In November, Brendan Borrell wrote about eBay's coming ban on the sale of ivory products and why it may not be such a great idea. The ban goes into effect Thursday.

African Elephant. Click image to expand.If, like me, you have always wanted to get a carved, elephant-ivory snuff box for that special someone, this holiday season may well be your last opportunity. The online auction site eBay announced on Oct. 20 that it would ban nearly all ivory sales on its auction sites effective Jan. 1. Last month, the company was embarrassed by the International Fund for Animal Welfare, which estimated that it was hosting an elephant-ivory trade in the United States worth $3.2 million per year.

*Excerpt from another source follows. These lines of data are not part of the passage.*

/-- Settles O41: the payload is the driver's count. -/
theorem capacityIsStagedLittleEndian : Obligations.CapacityIsStagedLittleEndian := by
  intro s hpos
  obtain ⟨buf, hstage, hbuf⟩ := exists_stagePayload_eq (s.bridge.startOpcode 0x05#8) s.nextReply.count
  have hexec : exec .getcap s = .next ((s.afterCall .sectorCount).withBridge
      ((s.bridge.startOpcode 0x05#8).stagePayload s.nextReply.count)) := by
    refine congrArg Host.Outcome.next ?_
    rw [atOpcode_of_in hpos, getCapacityCommand, callDriver_eq]
    rfl
  exact ⟨buf, by rw [hexec, hstage]; rfl, hbuf⟩

/-- Settles O42: both rows are `BeginAddr` after their opcode. -/
theorem addressedCommandsBeginWithAClearAddress :
    Obligations.AddressedCommandsBeginWithAClearAddress := by
  intro s op i hi hpos
  rcases hi with ⟨rfl, rfl⟩ | ⟨rfl, rfl⟩ <;>
    exact congrArg Host.Outcome.next (atOpcode_of_in hpos _)

/-- Settles O49: in opcode position the row is `DropTransfer` alone. -/
theorem unrecognisedOpcodeOnlyDropsTheTransfer :
    Obligations.UnrecognisedOpcodeOnlyDropsTheTransfer :=
  fun _ _ _ hpos => congrArg Host.Outcome.next (atOpcode_of_in hpos _)

/-! ### The sector address and the sector read (rules R207 to R209, R213) -/

/-- Settles O43: `j` is the index of the byte that arrives next. -/
theorem addressByteIsOredInAtItsPosition : Obligations.AddressByteIsOredInAtItsPosition := by
  intro s v k j hp hj
  obtain rfl : j = k.index := hj
  rw [exec_addr_of_phase hp]
  refine ⟨fun hk => ?_, fun hk hop => ?_, fun hk hop => ?_⟩
  · cases k with
    | four => exact ⟨.three, rfl, rfl⟩
    | three => exact ⟨.two, rfl, rfl⟩
    | two => exact ⟨.one, rfl, rfl⟩
    | one => exact absurd rfl hk
  · subst hk
    simp [onBridge, Bridge.addrByte, hop, State.withBridge, byteAt]
  · subst hk
    simp [onBridge, Bridge.addrByte, hop, State.withBridge, byteAt, Bridge.openWrite]

theorem sectorRead_of_ok (h : s.nextReply.status = .ok) (i : Word) :
    sectorRead i s =
      onBridge (Bridge.openRead s.nextReply.data) (s.afterCall (.readSector i)) := by
  rw [sectorRead, h, callDriver_eq]

theorem sectorRead_of_err (h : s.nextReply.status = .err) (i : Word) :
    sectorRead i s =
      onBridge (fun b => { b.raiseStorageError with blockBuffer := Config.staleBlock s.env.draws })
        (s.afterCall (.readSector i)) := by
  rw [sectorRead, h, callDriver_eq]

/-- Settles O45: one read of the addressed sector. -/
theorem goReadsTheAddressedSector : Obligations.GoReadsTheAddressedSector := by
  intro s hp
  rw [exec_go_of_phase hp]
  refine ⟨fun hok => ?_, fun herr => ⟨Config.staleBlock s.env.draws, ?_⟩⟩
  · rw [sectorRead_of_ok hok]; rfl
  · rw [sectorRead_of_err herr]; rfl

/-- Settles O46: one read of the next sector, from a bridge that keeps its address. -/
theorem readNextAdvancesThenReads : Obligations.ReadNextAdvancesThenReads := by
  intro s next hpos hnext
  obtain rfl : next = s.bridge.sectorAddress + 1#32 :=
    BitVec.eq_of_toNat_eq (by rw [hnext, BitVec.toNat_add]; rfl)
  have hexec : exec .rdnext s = .next (readNextCommand s) :=
    congrArg Host.Outcome.next (atOpcode_of_in hpos _)
  rw [hexec, readNextCommand]
  refine ⟨fun hok => ?_, fun herr => ⟨Config.staleBlock s.env.draws, ?_⟩⟩
  · rw [sectorRead_of_ok (by exact hok)]; rfl
  · rw [sectorRead_of_err (by exact herr)]; rfl

/-! ### The data port (rules R199, R200) -/

theorem datRead_repeat (h : s.bridge.bytesPendingOut = 0#16) :
    datRead s = drive s.bridge.dataReg s := if_pos h

theorem datRead_deliver (h : s.bridge.bytesPendingOut ≠ 0#16) :
    datRead s = drive s.bridge.byteAtCursor (onBridge Bridge.deliver s) := if_neg h

/-- Delivering the byte under a cursor inside the buffer. -/
theorem deliver_eq {b : Bridge} {k : Fin 512} (h : b.cursor.toNat = k.val) :
    b.deliver = { b with
      cursor := b.cursor + 1#16, bytesPendingOut := b.bytesPendingOut - 1#16
      dataReg := b.blockBuffer[k]
      phase := if b.bytesPendingOut = 1#16 then .idle else b.phase } := by
  simp only [Bridge.deliver, byteAtCursor_eq h, sub_one_eq_zero]

/-- Settles O47: the cycle at the port is the row, and the row has one lemma for each branch. -/
theorem dataReadDeliversOrRepeats : Obligations.DataReadDeliversOrRepeats := by
  intro s cs hi d hne
  refine ⟨exec_iord_portData hne cs hi d, fun h0 => ?_, fun k h0 hk => ?_⟩
  · exact congrArg Host.Outcome.next (datRead_repeat h0)
  · refine congrArg Host.Outcome.next ?_
    rw [datRead_deliver h0, byteAtCursor_eq hk, onBridge, deliver_eq hk]
    rfl
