/-! ## One step: system and output -/

/-- E1. -/
theorem test_hlt : (after (at_ 0 [0x01])).map (fun t => (t.running, t.pc, t.outcome)) = some (false, 1, .halted) := by
  decide
/-- E2. -/
theorem test_prn : (after (at_ 0 [0x47, 0x04] (set 4 200))).map (fun t => (t.out, t.pc)) = some ([200], 2) := by decide
/-- E3. -/
theorem test_prn_bad_register : (after (at_ 0 [0x47, 0x08])).map (fun t => (t.fault, t.out)) =
    some (some (.outOfBoundsAccess .register 8), []) := by decide

/-! ## Load -/

/-- F1. -/
theorem test_load_257 : loadProgram (List.replicate 257 0x01) = .error (.imageTooLong 257) := by
  have h : (List.replicate 257 (0x01 : Byte)).length = 257 := List.length_replicate
  rw [Memory.loadProgram_tooLong (by rw [h]; decide), h]
/-- F3: the first step of the machine as reset leaves it. -/
theorem test_first_step_after_reset : after State.reset =
    some { State.reset with fault := some (.unknownOpcode 0 0) } := by decide

/-! ## Witnesses: concrete states and operands that meet the hypotheses of each statement, clause by clause -/

theorem witness_LoadProgramBuildsTheResetState :
    (List.replicate 256 (0 : Byte)).length ≤ 256 ∧ 256 < (List.replicate 257 (0 : Byte)).length := by
  rw [List.length_replicate, List.length_replicate]
  decide

theorem witness_DecodeUndoesEncode : defaultOpcodeMap.Legal := by decide

theorem witness_EncodeUndoesDecode : decode defaultOpcodeMap 0x11 0xFF 0xFF = .ok .ret := rfl

theorem witness_LengthComesFromTheFirstByte :
    defaultOpcodeMap.Legal ∧ decode defaultOpcodeMap 0x82 3 200 = .ok (.ldi 3 200) := ⟨by decide, rfl⟩

theorem witness_UnusedOperandBytesAreIgnored :
    defaultOpcodeMap.Legal ∧ (opcodeN 0x01).toNat = 0 ∧ (opcodeN 0x45).toNat = 1 := by decide

theorem witness_OperandCountThreeIsUndefined : defaultOpcodeMap.Legal ∧ 0xC0 ≤ (0xC0 : Byte).toNat := by decide

theorem witness_TerminalStateStaysAsItIs :
    (at_ 0 [0x01] fun s => { s with fault := some (.unknownOpcode 0 0) }).fault = some (.unknownOpcode 0 0) ∧
    (at_ 0 [0x01] State.halt).fault = none ∧ (at_ 0 [0x01] State.halt).running = false := by decide

theorem witness_FetchPastTheTopFaults :
    (Live (at_ 254 [0x01]) ∧ 253 < (at_ 254 [0x01]).pc.toNat) ∧ (Live (at_ 255 [0x01]) ∧ 253 < (at_ 255 [0x01]).pc.toNat) ∧
    Live (at_ 253 [0x01]) ∧ defaultOpcodeMap.Legal ∧ (at_ 253 [0x01]).pc.toNat = 253 ∧
      (at_ 253 [0x01]).mem.read 253 = defaultOpcodeMap .hlt := by decide

theorem witness_StepRunsTheDecodedInstruction :
    Live (at_ 253 [0x47, 0x00]) ∧ Fetches opcodeMap (at_ 253 [0x47, 0x00]) (.prn 0) := ⟨by decide, by decide, rfl⟩

theorem witness_UndefinedOpcodeFaults :
    Live (at_ 253 [0xA1]) ∧ (at_ 253 [0xA1]).pc.toNat ≤ 253 ∧
      ∀ m, defaultOpcodeMap m ≠ (at_ 253 [0xA1]).mem.read (at_ 253 [0xA1]).pc.toNat :=
  ⟨by decide, by decide, fun m => by cases m <;> decide⟩

theorem witness_StepReportsTheFirstFailingCheck : Live State.reset := by decide

theorem witness_FaultCommitsNothing : State.reset.fault = none ∧
    ∃ t, stepWith opcodeMap State.reset = .next t ∧ decide (t.fault = some (.unknownOpcode 0 0)) = true :=
  ⟨rfl, next_with _ (by decide)⟩
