-- ==== Sys2Proof/WellFormed.lean ====
section
/-! DEFINITION. Which commands an encoding exists for, and which build parameters the spec allows. -/

namespace Sys2Proof

/-- A command the encoding can carry: KODD's offset is the unsigned 6-bit IMM6 (30_encoding.md R101). An offset of W or
more is well formed; it is an error when performed (BADOFF), not an ill-formed word. -/
def Instr.wellFormed : Instr → Bool
  | .kodd off => decide (off < 64)
  | .nop | .kadd | .ksub | .kmul | .addl | .subl | .sqr | .red | .rpass | .mkmp | .clr => true

/-- The build parameters the spec allows (00_scope.md R5: `1 ≤ LM_DEPTH ≤ 1966080`; R4 holds by the type of `width`). -/
def Config.wellFormed (c : Config) : Bool := decide (1 ≤ c.depth ∧ c.depth ≤ 1966080)

end Sys2Proof
end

This may seem like another example of corporate greenwashing—a way for the auction site to paper over its misdeeds and parade around as a concerned environmental steward. In fact, the new policy is directly at odds with mainstream conservationists. Just one week after eBay made its big announcement, the Convention on the International Trade in Endangered Species—with support from WWF—was going forward with a one-time auction of government ivory stockpiles from elephants that either died of natural causes or had been culled in population-control programs in four southern African countries. These sales netted $15 million, earmarked for elephant conservation and local community-development programs. Although international laws governing the ivory trade are complex, the truth is that most of the ivory being sold on eBay was totally legal. More to the point, buying ivory online may actually be a good thing for conservation: The more snuff boxes we demand, the better chance that elephants and their ecosystems have to withstand the pressures of modernization.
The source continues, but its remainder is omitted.